ActionW-2 software (Ambulatory Monitoring, Inc.) was used to analyze the data and score the sleep and wake periods (32). The Cole–Kripke algorithm was used for data collected in the ZCM mode, and the UCSD scoring algorithm was used for data collected in the DIM and TAT modes (33,34). These algorithms calculate a moving average, which takes into account the activity levels immediately before and after the current minute to determine if the timepoint should be coded as sleep or wake. The time participants got in and out of bed were obtained from sleep diaries kept by the participants while wearing the actigraph.

Women were to wear the actigraphs continuously for a minimum of three 24-hour periods. The average of the sleep parameters over all nights was used in this analysis to minimize night-to-night variability. The actigraphy parameters used were: total hours slept per night while in bed; sleep efficiency (the percentage of time the participant is sleeping while in bed); sleep latency, the amount of time until the onset of sleep (onset defined as completion of 20 continuous minutes of sleep after getting into bed); minutes of wake after sleep onset (WASO), a measure of sleep fragmentation, defined as the total minutes of time scored as awake from the onset of sleep to the end of the sleep interval; and napping time, defined as the amount of time in minutes the participant was scored as sleeping during the time she was not in bed. Total nap time was categorized as less than 2 hours and 2 or more hours. Sleep efficiency was categorized as <70% compared with 70%.

Other Measurements
All participants completed a questionnaire which included questions about medical history, self-reported health, physical activity (walking for exercise), smoking, and alcohol use. Caffeine intake was estimated based on self-report of the average daily number of cups of caffeinated coffee, tea, or cans of caffeinated soda (35). The Geriatric Depression Scale (GDS) was used to assess depressive symptoms (36). Functional status was measured with information on six independent activities of daily living (IADL) (37,38). Participants were asked to bring in all current medications used within the last 2 weeks, and a computerized medication coding dictionary was used to categorize the medications (39). Body weight and height were measured, and body mass index (BMI) was calculated as weight in kilograms divided by the square of height in meters.

Statistical Analysis
All analyses were performed using the actigraphy data collected in all three modes (DIM, TAT, ZCM). As results were similar in all three modes, only results based on the DIM mode are shown.
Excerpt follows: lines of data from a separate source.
/-- One frame of the train offered out of PA_E and PA_W (R137). -/
def State.launchOne (s : State) (idx : Nat) : State :=
  let n := s.cyc.num
  let frames := s.g RING_SUM.FRAMES
  let pl := sumHead (n % 2 ^ 32) s.node s.cyc.hdrBackup idx frames (s.g RING_ACT_CYC.K) s.cyc.hdrFlags (s.g RING_MAP.MAP_ID) ++
    List.replicate (s.g RING_SUM.LEN - 32) 0
  let (pl, s) := s.insert pl
  let f := s.mkFrame tySummation 6 0xFFFF 0 (n % 2 ^ 22 * 1024 + idx) false pl
  (s.offerTo 8 [0] f).offerTo 8 [1] f

/-- SUMMATION_LAUNCH (R137, R149 to R151): the opening of the cyclic window at a node that launches. -/
def summationLaunch (s : State) : State :=
  if !s.ringEn ∨ !s.cyc.launching ∨ s.cyc.launchAt.isSome ∨ !s.inWin s.winS (s.winS + s.winC) then s
  else
    let s := (s.cy (fun c => { c with launchAt := some s.fns, stopNext := c.hdrFlags == flHandoff })).pb RING_STAT.HANDOFF false
    let s := (List.range (s.g RING_SUM.FRAMES)).foldl State.launchOne s
    s.cy (fun c => { c with hdrFlags := 0 })

/-! ### A passing summation frame (R140 to R142, R147, R148) -/

/-- Whether a train's MASTER is accepted (R147), and the state with it accepted. -/
def State.trainAccept (s : State) (m : Nat) : Bool × State :=
  let higher := match s.cyc.accMin with
    | some a => decide (a < m)
    | none => false
  if higher then (false, s.count RING_LATE_CNT.off)
  else if m ≤ s.curM ∨ m = s.curB ∨ s.curM = noNode then
    let s := if s.cyc.accMin = some m then s else s.cy (fun c => { c with accMin := some m, gotE := [], gotW := [], frames := 0 })
    (true, s.setMaster m)
  else (false, s)

/-- The claims after this node's update (R148). -/
def claimUpdate (me c1 c2 : Nat) : Nat × Nat :=
  if c1 = me ∨ c2 = me then (c1, c2) else if me < c1 then (me, c1) else if me < c2 then (c1, me) else (c1, c2)

/-- What an accepted INDEX 0 frame does (R147 to R149, R151): its payload with claims, and the state. -/
def State.index0 (s : State) (f : Frame) (pl : List Byte) (m : Nat) : List Byte × State :=
  let me := s.node
  let off := s.cycOff
  let s := if s.cyc.got0 then s else s.p RING_PASS.OFFSET off
  let s := s.cy (fun c => { c with got0 := true, noMaster := 0 })
  let s := s.p RING_ROLE.BACKUP (beAt pl 6 2)
  let s := if s.cyc.launching ∧ m < me then s.cy (fun c => { c with beaten := true }) else s
  let s := if bitOf (beAt pl 17 1) 0 ∧ beAt pl 6 2 = me ∧ m ≠ me then
      (s.pb RING_STAT.HANDOFF true).cy (fun c => { c with special := some 0 })
    else s
  let cl := claimUpdate me (beAt pl 8 2) (beAt pl 10 2)
  let pl := if m ≠ me ∧ s.eligible then putBytes pl 8 (bytesBE 2 cl.1 ++ bytesBE 2 cl.2) else pl
  let s := if f.src = me ∧ m = me ∧ (f.turns = 0 ∨ f.turns = 2) then
      let s := s.cy (fun c => { c with returned := c.returned ++ [(beAt pl 8 2, beAt pl 10 2)] })
      match s.cyc.launchAt with
      | some t =>
        if s.cyc.returned.length = 2 then
          let lap := (s.fns - t).toNat
          (s.p RING_LAP.LAP lap).p RING_LAP_MAX.LAP (max lap (s.g RING_LAP_MAX.LAP))
        else s
      | none => s
    else s
  (pl, s.setRole)
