/-- Whether a request is due (R110): PERIOD after the last one. -/
def State.ldlyDue (s : State) (p : Nat) : Bool :=
  match (s.port p).ldlyAt with
  | some t => decide (1000000 * (s.ldlyMs p : Int) ≤ s.absNs - t)
  | none => true

/-- LDLY_REQ_SEND (R110): t1 is kept as the request leaves. -/
def ldlyReqSend (p : Fin 4) (s : State) : State :=
  let i := p.val
  if s.portRuns i ∧ (s.pst i = psUp ∨ s.pst i = psLoop) ∧ s.ldlyDue i = true then
    let n := ((s.port i).reqId + 1) % 2 ^ 32
    (s.pm i (fun q => { q with reqId := n, reqT1 := none, ldlyAt := some s.absNs })).offerPort i tyLdlyReq 7 0 (encLdly n 0 0)
  else s

/-- LDLY_REQ_RECEIVE (R101): the answer carries T2 now, and T3 as it leaves. -/
def ldlyReqReceive (p : Fin 4) (f : Frame) (q : Fin 16) (s : State) : State :=
  if s.portRuns p.val ∧ psHello ≤ s.pst p.val then
    s.offerPort p.val tyLdlyRsp 7 0 (encLdly (beAt f.payload 0 4) (wrapInt 64 (s.fns * 65536 + (q.val * 16384 : Nat))) 0)
  else s

/-- The span delay in 1/16 ns from t1 and t4 in quarter ns and T2, T3 in 2^-16 ns (R110). -/
def spanDelay (t1 t4 t2 t3 : Nat) : Int :=
  (signedOf 50 (t4 + 2 ^ 50 - t1 % 2 ^ 50) * 16384 - signedOf 64 (t3 + 2 ^ 64 - t2 % 2 ^ 64)) / 2 / 4096

/-- LDLY_RSP_RECEIVE (R101, R110). -/
def ldlyRspReceive (p : Fin 4) (f : Frame) (q : Fin 16) (s : State) : State :=
  let i := p.val
  match (s.port i).reqT1 with
  | some t1 =>
    if beAt f.payload 0 4 ≠ (s.port i).reqId then s
    else s.p (PORT_LDLY.DELAY i) (wrapInt 32 (spanDelay t1 (s.now4 q.val) (beAt f.payload 4 8) (beAt f.payload 12 8)))
  | none => s

/-! ### Reception (R103 to R106, R113) -/

/-- The arrival pool of a class (R204): 0 is H, 1 is L. -/
def poolOf (c : Nat) : Nat := if 3 ≤ c then 0 else 1

/-- Whether the security checks of the header pass (R111 to R113). -/
def State.saOk (s : State) (p : Nat) (f : Frame) : Bool :=
  if f.sec then
    (s.g (PORT_SA_CTRL.RX_EN p)).testBit f.an && (s.g (PORT_SA_STAT.RX_KEY p)).testBit f.an &&
      decide (SMap.get (fun _ => 0) (s.port p).rxHigh f.an < f.pn)
  else !s.flag (PORT_CFG.SEC p) || f.typ == tyHello

/-- The internal port that an extracted frame goes to (R200, R254); none for those that Aqueduct and Clepsydra act on in
passing. -/
def extractPort (t : Nat) : Option Nat :=
  if t = tySummation ∨ t = tySync then none
  else if t = tyTunCan ∨ t = tyTunEth ∨ t = tyTunPkt then some 9
  else some 8

/-- What R104 does with a frame: consumed, stripped or discarded (the counter that counts it, if one does), or extracted and
forwarded. -/
inductive RxAct where
  | drop (cnt : Option Nat)
  | pass (extract forward : Bool)
deriving DecidableEq, Repr

/-- The first matching row of R104. -/
def State.rxRow (s : State) (p : Nat) (f : Frame) : RxAct :=
  if linkLocal f.typ then .pass false false
  else if 1 ≤ f.turns ∧ f.epoch ≠ s.epochOf (planeOf p) then .drop (some (PORT_EPOCH_DROP.off p))
  else if f.src = s.node ∧ (f.turns = 0 ∨ f.turns = 2) then .pass false false
  else if f.dst = s.node then .pass true false
  else if s.inGroup f.dst then .pass true (f.hops != 4095)
  else if f.hops = 4095 then .drop (some (PORT_HOP_DROP.off p))
  else .pass false true

/-- The frame begins to be received: nothing of it is used. -/
def State.rxDead (s : State) (p : Nat) (h : List Byte) : State :=
  s.pm p (fun q => { q with rx := some ⟨h, decHeader h, s.now4 0, false, none, false, none, true⟩ })
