-- ==== Sys2Proof/Machine/FlowCore.lean ====
section
/-! DEFINITION. The flow engine's own part of exactly-once delivery (R161 to R176, R180 to R183): journal lines and groups, the line
budget, submission and its limits, work frames and acknowledgements, and the reading of a journal after a stop. What an item does to
its target, and what its outcome does to its initiator's path, is in FlowPath and FlowApply. -/

namespace Sys2Proof.Machine

/-- LOST, and the host-port codes for a reported outcome (R180, R235). -/
def stLOST : Nat := 0xA
def stDOUBT : Nat := 0x16
def stABANDONED : Nat := 0x17

/-- States of the flow engine (FLOW_STAT.STATE). -/
def feRecover : Nat := 0
def feRun : Nat := 1
def feStopping : Nat := 2

/-- Whether the flow engine runs. -/
def State.flowRuns (s : State) : Bool := s.g FLOW_STAT.STATE == feRun

/-- The flow engine's record changed. -/
def State.fm (s : State) (f : Flows → Flows) : State := { s with flow := f s.flow }

/-- A flow's record. -/
def State.fl (s : State) (f : Nat) : Flow := SMap.get Flow.dflt s.flow.flows f

/-- A flow's record replaced. -/
def State.setFl (s : State) (f : Nat) (v : Flow) : State := s.fm (fun x => { x with flows := SMap.set Flow.dflt x.flows f v })

/-- Serial-number comparison modulo 2^32 (R163): whether `a` comes after `b`. -/
def after32 (a b : Nat) : Bool := let d := (a + 2 ^ 32 - b % 2 ^ 32) % 2 ^ 32; decide (0 < d ∧ d < 2 ^ 31)

/-! ### Destinations (R162, R182, R183) -/

/-- FLOW_CFG of a flow. -/
def State.flowValid (s : State) (f : Nat) : Bool := s.flag (FLOW_CFG.VALID.at f)
def State.flowGroup (s : State) (f : Nat) : Bool := s.flag (FLOW_CFG.GROUP.at f)
def State.flowNode (s : State) (f : Nat) : Nat := s.g (FLOW_CFG.NODE.at f)

/-- Whether a flow's destination is this node. -/
def State.flowLocal (s : State) (f : Nat) : Bool := !s.flowGroup f && (s.flowNode f == 0 || s.flowNode f == s.node)

/-- The member table entries of a group (R183), by its number: group 0xFF00 + n, 255 for 0xFFFF. -/
def State.memberRange (s : State) (g : Nat) : List Nat :=
  if s.flag (FLOW_GRP_CFG.VALID.at g) then
    (List.range (s.g (FLOW_GRP_CFG.COUNT.at g))).map (fun k => s.g (FLOW_GRP_CFG.FIRST.at g) + k)
  else []

/-- The nodes listed for the group of a flow. -/
def State.members (s : State) (f : Nat) : List Nat :=
  ((s.memberRange (s.flowNode f % 256)).map (fun e => s.g (FLOW_MEM.NODE.at e))).filter (fun n => n != 0)

/-! ### Journal lines (R171, R172) -/

/-- Lines of an item record of `d` data bytes (R172). -/
def accLines (d : Nat) : Nat := if d ≤ 24 then 1 else 1 + (d - 24 + 51) / 52

/-- Lines of a record. -/
def recLines : JRec → Nat
  | .acc it _ => accLines it.data.length
  | _ => 1

/-- Bytes padded with zeros to `n`. -/
def padTo (n : Nat) (l : List Byte) : List Byte := l ++ List.replicate (n - l.length) 0

/-- A list cut into parts of `n` elements, at most `k` parts. -/
def chunks {α : Type} (n : Nat) : Nat → List α → List (List α)
  | 0, _ => []
  | k + 1, l => if l.isEmpty then [] else l.take n :: chunks n k (l.drop n)
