/-! ### The PKT tunnel (R341 to R343, R255) -/

/-- The tunnel that names a Cistern as its source: a valid entry of KIND 3. DESIGN CHOICE: of several, the lowest-numbered. -/
def State.pktTunnel (s : State) (n : Nat) : Option Nat :=
  (List.range 256).find? (fun t =>
    s.flag (BRG_TUN_CFG.VALID.at t) && s.g (BRG_TUN_CFG.KIND.at t) == 3 && s.g (BRG_TUN_LOCAL.A.at t) == n)

/-- The bytes of a packet. -/
def Packet.bytes (p : Packet) : List Byte := (wordsBytes p.words).take p.len

/-- The segments a packet is cut into, as work items of a tunnel (R341, R255). -/
def State.pktItems (s : State) (t n : Nat) (p : Packet) : List Item :=
  let node := s.g (BRG_TUN_REMOTE.NODE.at t)
  let rc := s.g (BRG_TUN_REMOTE.RTUN.at t)
  let base := node * 2 ^ 48 + 2 * 2 ^ 40
  let parts := if p.len = 0 then [[]] else chunks 256 (p.len / 256 + 1) p.bytes
  let k := parts.length
  (parts.zipIdx).map (fun e =>
    let last := e.2 + 1 = k
    let port := if last then (if p.len = 0 then 4 else 1) else 0
    let off := cstOff (if last then p.typ else 0) rc port
    let it := newItem (s.g (BRG_TUN_CFG.FLOW.at t)) 0x10 (base + off) e.1 0 (.cist t n)
    { it with seg := b2n (decide (e.2 = 0)) + 2 * b2n (decide last) })

/-- CISTERN_TUNNEL_TAKE (R341, R343): the tunnel engine takes the next closed packet, verifies every word, then submits its
segments. DESIGN CHOICE: a packet waits while a submission on the tunnel's flow would be refused. `bad` is the place in the packet of an uncorrectable word, 0 the header. -/
def cisternTunnelTake (n : Fin 256) (bad : Option Nat) (corr : Nat) (s : State) : State :=
  let i := n.val
  let c := s.cist i
  match c.closed[c.sending]?, s.pktTunnel i with
  | some p, some t =>
    if !s.domOn 6 ∨ !s.flag (CST_CFG.EN i) ∨ !s.flag (CST_CFG.CONS i) ∨ s.flag (CST_STAT.FLUSH_PEND i) then s
    else
      let s := s.countBy CST_ECC_CORR.off corr
      match bad with
      | some k =>
        let s := (s.count CST_ECC_UNCORR.off).raise (evCst 2) clDegraded
        if k = 0 then s.cstLostAll i
        else (s.cstPut i { s.cist i with closed := c.closed.eraseIdx c.sending }).count CST_DROP.off
      | none =>
        let l := s.pktItems t i p
        if l.all (fun it => s.submitCheck it == stOK) then
          let s := l.foldl (fun s it => (s.submit it).2) s
          s.setCist i { s.cist i with sending := c.sending + 1 }
        else s
  | _, _ => s

/-- The oldest packet leaves its Cistern as its LAST segment is accepted (R341). -/
def State.pktLeaves (s : State) (n : Nat) : State :=
  let c := s.cist n
  let s := s.cstPut n { c with closed := c.closed.drop 1, sending := c.sending - 1 }
  if c.sending ≤ 1 ∧ s.flag (CST_STAT.FLUSH_PEND n) then s.flushNow n else s

/-- An entry of the tunnel log (R342): the Cistern event is set; a full log counts instead. -/
def State.tlogEnter (s : State) (stage status tunnel n seq : Nat) : State :=
  if 16 ≤ s.cst.tlog.length then s.count CST_TLOG_OVF.off
  else
    let e : TlogEnt := ⟨stage, s.cst.tlogSerial, status, tunnel, n, seq, s.us32⟩
    ({ s with cst := { s.cst with tlog := s.cst.tlog ++ [e], tlogSerial := (s.cst.tlogSerial + 1) % 16 } }).raise (evCistern n) clEvent

/-! ### CST register writes (R335, R344, R346, R347) -/

/-- A refused CST write. -/
def State.cstCfgErr (s : State) : Nat × State := (stCFG, s.cfgErr CST_CFGERR_CNT.off (evCst 1))

/-- CST_nCMD (R346): FLUSH now, or pending while the consumer is inside a packet; ABORT drops the open packet. -/
def State.cstFlush (s : State) (n : Nat) : State :=
  if s.flag (CST_STAT.FLUSH_PEND n) then s
  else if (s.cist n).mid then s.pb (CST_STAT.FLUSH_PEND n) true
  else s.cstPut n { s.cist n with closed := [] }

def State.cstCmdWrite (s : State) (n : Nat) (eff : Word) : Nat × State :=
  let op := (CST_CMD.OP n).get eff
  (stOK, if op = 1 then s.cstFlush n else if op = 2 then s.cstDrop n else s)

/-- Whether two regions of 256-byte units overlap. -/
def unitsOverlap (a la b lb : Nat) : Bool := decide (a < b + lb ∧ b < a + la)

/-- Whether a region may belong to an enabled Cistern `n` (R335). -/
def State.regionOk (s : State) (n base size : Nat) : Bool :=
  decide (1 ≤ size ∧ base + size ≤ 4096) &&
    (List.range 256).all (fun k => k == n || !s.flag (CST_CFG.EN k) ||
      !unitsOverlap base size (s.g (CST_REGION.BASE k)) (s.g (CST_REGION.SIZE k)))

/-- Whether a Cistern is empty and no packet is open. -/
def State.cstEmpty (s : State) (n : Nat) : Bool := (s.cist n).fill == 0

/-- A write of CST_nCFG (R335, R345, R347, R349). -/
def State.cstCfgWrite (s : State) (n : Nat) (new : Word) : Nat × State :=
  let en := (CST_CFG.EN n).get new = 1
  let consChg := (CST_CFG.CONS n).get new ≠ s.g (CST_CFG.CONS n)
  if (CST_CFG.PROD n).get new = 3 ∨ (CST_CFG.TYPE n).get new = 0 then s.cstCfgErr
  else if consChg ∧ (s.cist n).mid then s.cstCfgErr
  else if !en ∧ s.flag (CST_CFG.EN n) ∧ !s.cstEmpty n then s.cstCfgErr
  else if en ∧ !s.flag (CST_CFG.EN n) ∧ !s.regionOk n (s.g (CST_REGION.BASE n)) (s.g (CST_REGION.SIZE n)) then s.cstCfgErr
  else
    let s := if (CST_CFG.PROD n).get new ≠ s.g (CST_CFG.PROD n) then s.cstDrop n else s
    (stOK, (s.wr (CST_CFG.off n) new).weirEval n)

/-- A write of CST_nREGION (R335). -/
def State.cstRegionWrite (s : State) (n : Nat) (new : Word) : Nat × State :=
  let base := (CST_REGION.BASE n).get new
  let size := (CST_REGION.SIZE n).get new
  if new ≠ s.rd (CST_REGION.off n) ∧ !s.cstEmpty n then s.cstCfgErr
  else if 4096 < base + size ∨ (s.flag (CST_CFG.EN n) ∧ !s.regionOk n base size) then s.cstCfgErr
  else if (List.range 256).any (fun k => k != n && s.flag (CST_CFG.EN k) &&
      unitsOverlap base size (s.g (CST_REGION.BASE k)) (s.g (CST_REGION.SIZE k))) then s.cstCfgErr
  else (stOK, (s.wr (CST_REGION.off n) new).weirEval n)

/-- A write of CST_nPROD (R347): a new producer starts cleanly. -/
def State.cstProdWrite (s : State) (n : Nat) (new : Word) : Nat × State :=
  let s := if new ≠ s.rd (CST_PROD.off n) then s.cstDrop n else s
  (stOK, s.wr (CST_PROD.off n) new)

/-- A write of CST_nWEIR (R344, R347). -/
def State.cstWeirWrite (s : State) (n : Nat) (new : Word) : Nat × State :=
  if (CST_WEIR.EN n).get new = 1 ∧ (CST_WEIR.HIGH n).get new ≤ (CST_WEIR.LOW n).get new then s.cstCfgErr
  else (stOK, (s.wr (CST_WEIR.off n) new).weirEval n)

/-- A write of CST_TLOG_POP (R342). -/
def State.tlogPop (s : State) (eff : Word) : Nat × State :=
  match s.cst.tlog with
  | e :: r => (stOK, if e.serial = CST_TLOG_POP.SERIAL.get eff then { s with cst := { s.cst with tlog := r } } else s)
  | [] => (stOK, s)

/-- Every Cistern emptied, as CASCADE leaves off (R335). -/
def State.cstReset (s : State) : State := { s with cst := ⟨[], [], 0⟩ }

end Sys2Proof.Machine
end

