-- ==== Sys2Proof/Machine/Fh.lean ====
section
/-! DEFINITION. The Fountainhead control units (R286 to R308): triggers, safe state, fail-over, checkpoints, proof-wakes, zone programs,
and the abort of a handover (R452). -/

namespace Sys2Proof.Machine

/-! ### Update states (R459) -/

def usIdle : Nat := 0
def usReceiving : Nat := 1
def usComplete : Nat := 2
def usNotMine : Nat := 3
def usBuilt : Nat := 4
def usStaging : Nat := 5
def usStaged : Nat := 6
def usHandover : Nat := 7
def usTrial : Nat := 8
def usReverted : Nat := 9

/-- The update record changed. -/
def State.upm (s : State) (f : Upd → Upd) : State := { s with upd := f s.upd }

/-- UPD_STAT.STATE. -/
def State.ust (s : State) : Nat := s.g UPD_STAT.STATE

/-- UPD_STAT.STATE replaced; a change raises EV043 (R475). -/
def State.setUst (s : State) (v : Nat) : State :=
  (s.p UPD_STAT.STATE v).raiseIf (s.ust != v) (evCfg 3) clEvent

/-! ### Units -/

/-- The Fountainhead record changed. -/
def State.hm (s : State) (f : Fh → Fh) : State := { s with fh := f s.fh }

/-- The unit that is not active. -/
def State.standby (s : State) : Nat := 1 - s.active

/-- The unit whose supervisor a master ID names (R32). -/
def supUnit (mid : Nat) : Option Nat := if mid = 0x02 then some 0 else if mid = 0x04 then some 1 else none

/-- Whether a bank of a unit is a program bank (R288). -/
def State.progBank (s : State) (b : Nat) : Bool := (s.g FH_BANKS.PROG).testBit b

/-- The key of a byte of a unit's banks. -/
def memKey (u a : Nat) : Nat := u * 2 ^ 20 + a

/-- A byte of a unit's banks or scratch bank. -/
def State.bankByte (s : State) (u a : Nat) : Byte := SMap.get (fun _ => (0 : Byte)) s.fh.mem (memKey u a)

/-- Bytes stored into a unit's banks. -/
def State.bankStore (s : State) (u a : Nat) : List Byte → State
  | [] => s
  | b :: r => State.bankStore (s.hm (fun h => { h with mem := SMap.set (fun _ => (0 : Byte)) h.mem (memKey u a) b })) u (a + 1) r

/-- The banks of a unit that `p` names cleared to zero; bank 8 is the scratch bank. -/
def State.bankClear (s : State) (u : Nat) (p : Nat → Bool) : State :=
  s.hm (fun h => { h with mem := h.mem.filter (fun e => !(e.1 / 2 ^ 20 == u && p (e.1 % 2 ^ 20 / 65536))) })

/-- A unit's cores halted, or let run. -/
def State.halt (s : State) (u : Nat) : State := s.zoneAccrue.hm (fun h => { h with halted := u :: h.halted.filter (fun x => x != u) })
def State.unhalt (s : State) (u : Nat) : State := s.zoneAccrue.hm (fun h => { h with halted := h.halted.filter (fun x => x != u) })

/-! ### Safe state (R292) -/

/-- Safe state entered: SAFE set, the running copy abandoned (R297), and with SAFE_JETS the Jets stopped. -/
def State.safeEnter (s : State) : State :=
  let s := (s.pb FH_STAT.SAFE true).pb FH_CKPT_STAT.BUSY false
  let s := s.hm (fun h => { h with copy := none })
  if s.flag FH_CTRL.SAFE_JETS then s.safeStopJets else s

/-- Safe state left. -/
def State.safeLeave (s : State) : State :=
  let s := s.pb FH_STAT.SAFE false
  { s with jets := { s.jets with safeStop := false } }

/-! ### Handover aborts (R452) -/

/-- An abort: the new unit returns to STANDBY with STAGED kept, the old unit runs on from where it halted. -/
def State.hoAbort (s : State) (cause : Nat) : State :=
  let nw := 1 - s.upd.old
  let s := (s.setUnit nw fhStandby).unhalt s.upd.old
  let s := s.hm (fun h => { h with resumed := none })
  let s := s.upm (fun u => { u with rec_ := 0, cDue := none, cAt := none })
  let s := (s.p UPD_STAT.CAUSE cause).setUst usStaged
  ((s.count UPD_ABORT_CNT.off).raise (evCfg 4) clNote).powerEval

/-! ### Triggers (R291, R298, R299, R307) -/

/-- FH_MISM and FH_MISM_ADDR record a trigger, and it is counted. -/
def State.trigRecord (s : State) (u cause core kind addr : Nat) : State :=
  let s := (((s.pb FH_MISM.VALID true).p FH_MISM.UNIT u).p FH_MISM.CAUSE cause).p FH_MISM.CORE core
  ((s.p FH_MISM.KIND kind).p FH_MISM_ADDR.ADDR addr).count FH_TRIG_CNT.off

/-- A proof-wake ends with a failure at a step (R303). -/
def State.proofFail (s : State) (u step : Nat) : State :=
  let s := ((s.pb FH_PROOF_STAT.DONE true).pb FH_PROOF_STAT.PASS false).p FH_PROOF_STAT.STEP step
  let s := ((s.setUnit u fhFailed).hm (fun h => { h with proof := none })).count FH_PROOF_FAIL.off
  (s.raise (evFh 4) clDegraded).powerEval

/-- The fail-over of R298 begun, or a case of R299: a Severe fault, and the safe state kept. `u` is the unit that failed. -/
def State.failover (s : State) (u : Nat) : State :=
  let o := 1 - u
  let again := s.fh.trig.isSome
  let s := ((s.halt u).setUnit u fhFailed).safeEnter
  let s := s.hm (fun h => { h with trig := some (h.trig.getD s.absNs) })
  let st := s.unit o
  if again ∨ !s.flag FH_CTRL.FO_EN ∨ !(st == fhStandby || st == fhProof || st == fhRestore) then
    ((s.hm (fun h => { h with stuck := true })).raise (evFh 2) clSevere).powerEval
  else
    let s := s.hm (fun h => { h with proof := none })
    ((s.setUnit o fhRestore).raise (evFh 2) clDegraded).powerEval

/-- A trigger cause in a unit (R291). -/
def State.fhTrigger (s : State) (u cause core kind addr : Nat) : State :=
  let st := s.unit u
  if !s.domOn (u + 1) ∨ st = fhOff ∨ st = fhStandby ∨ st = fhFailed then s
  else
    let s := s.trigRecord u cause core kind addr
    if st = fhProof then
      let (v, s) := s.free
      s.proofFail u (1 + v % 6)
    else if st = fhLoad then
      let s := (s.setUnit u fhFailed).raise (evFh 2) clDegraded
      (if s.ust = usStaging then (s.upm (fun x => { x with loading := none })).setUst usBuilt else s).powerEval
    else if st = fhRestore ∧ s.fh.trig.isNone then
      if s.upd.applying then s.upm (fun x => { x with lateTrig := true }) else s.hoAbort 13
    else s.failover u
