/-- PNT. -/
def State.blkPoint (s : State) (r : RegWr) : Nat × State :=
  if r.off = PNT_ATTR_DATA.off then s.attrWrite r.idx r.new
  else if r.off = PNT_PATROL.off then s.patrolWrite r.new
  else if r.off = PNT_PROF_CFG.off then s.profCfgWrite r.idx r.new
  else if r.off = PNT_PROF_SAFE_HI.off then s.plainWords r
  else if r.off = PNT_OUT_CFG.off then s.outCfgWrite r.idx r.new
  else if r.off = PNT_OUT_DST_HI.off then s.outDstWrite r.idx (r.w 0) (r.w 1)
  else if r.off = PNT_WIN_CFG.off then s.winCfgWrite r.idx r.new
  else s.plain r

/-- SW and ETH. -/
def State.blkSwitch (s : State) (r : RegWr) : Nat × State :=
  if r.off = SW_LIM.off then s.limWrite r.idx r.new
  else if r.off = SW_FWD_PORTS.off then s.fwdWrite r.idx (r.w 0) (r.w 1) (r.w 2)
  else if 0x100500 ≤ r.off ∧ r.off < 0x10050C then s.swRateWrite (r.inst 0x100500 4) r.new
  else if 0x120000 ≤ r.off ∧ r.off % 0x1000 = 0 then s.ethCfgWrite (r.inst 0x120000 0x1000) r.new
  else if 0x120000 ≤ r.off ∧ r.off % 0x1000 = 0x18 then s.mdioWrite (r.inst 0x120000 0x1000) r.new r.eff
  else s.plain r

/-- BRG and CST. -/
def State.blkBridge (s : State) (r : RegWr) : Nat × State :=
  let n := r.inst 0x160000 32
  if r.off = BRG_PWF_POP.off then s.pwfPop r.eff
  else if r.off = BRG_STR_POP.off then s.strPop r.eff
  else if r.off = BRG_SIG_DST.off then s.sigWrite r.idx (r.w 0) (r.w 1)
  else if r.off = BRG_TUN_REMOTE.off then s.tunWrite r.idx (r.w 0) (r.w 1) (r.w 2)
  else if 0x160000 ≤ r.off ∧ r.off < 0x162000 then
    if r.off % 32 = 0 then s.cstCfgWrite n r.new
    else if r.off % 32 = 4 then s.cstRegionWrite n r.new
    else if r.off % 32 = 8 then s.cstProdWrite n r.new
    else if r.off % 32 = 12 then s.cstWeirWrite n r.new
    else if r.off % 32 = 0x18 then s.cstCmdWrite n r.eff
    else s.plain r
  else if r.off = CST_TLOG_POP.off then s.tlogPop r.eff
  else s.plain r

/-- JET. -/
def State.blkJet (s : State) (r : RegWr) : Nat × State :=
  let j := r.inst 0x180000 0x400
  let d := r.off % 0x400
  if 0x190000 ≤ r.off then
    if r.off = JET_GRP_GO.off then s.groupGo r.eff
    else if 0x190100 ≤ r.off ∧ r.off < 0x190180 ∧ r.off % 16 = 0 ∧ (JET_GRP_CFG.ACTION 0).get r.new = 3 then (stCFG, s)
    else s.plain r
  else if d = 0 then s.jetCtrlWrite j r.new r.eff
  else if d = 0x08 then s.jetPcWrite j r.new
  else if d = 0x0C then s.jetTxWrite j r.eff
  else if d = 0x14 then s.jetRxPop j
  else if 0x1C ≤ d ∧ d ≤ 0x30 then s.jetMapWrite j r.off r.new
  else if d = 0x3C then s.jetPntWrite j r.off false r.new
  else if d = 0x40 then s.jetPntWrite j r.off true r.new
  else if d = 0x58 then s.jetDWrite j r.new
  else s.plain r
Characteristics known to be related to sleep or cognition (1,2,40) were summarized using means and SDs for continuous data and counts and percentages for categorical data. We compared characteristics between this analysis subset and the remaining SOF population to determine if the results based on the subset were generalizable to the entire SOF cohort. For continuous variables, t tests were used for those with normal distributions and Wilcoxon rank sum tests were used for those with skewed distributions. Differences in categorical data were examined using chi-squared tests. Fisher's exact tests were used when categorical variables had low expected cell counts.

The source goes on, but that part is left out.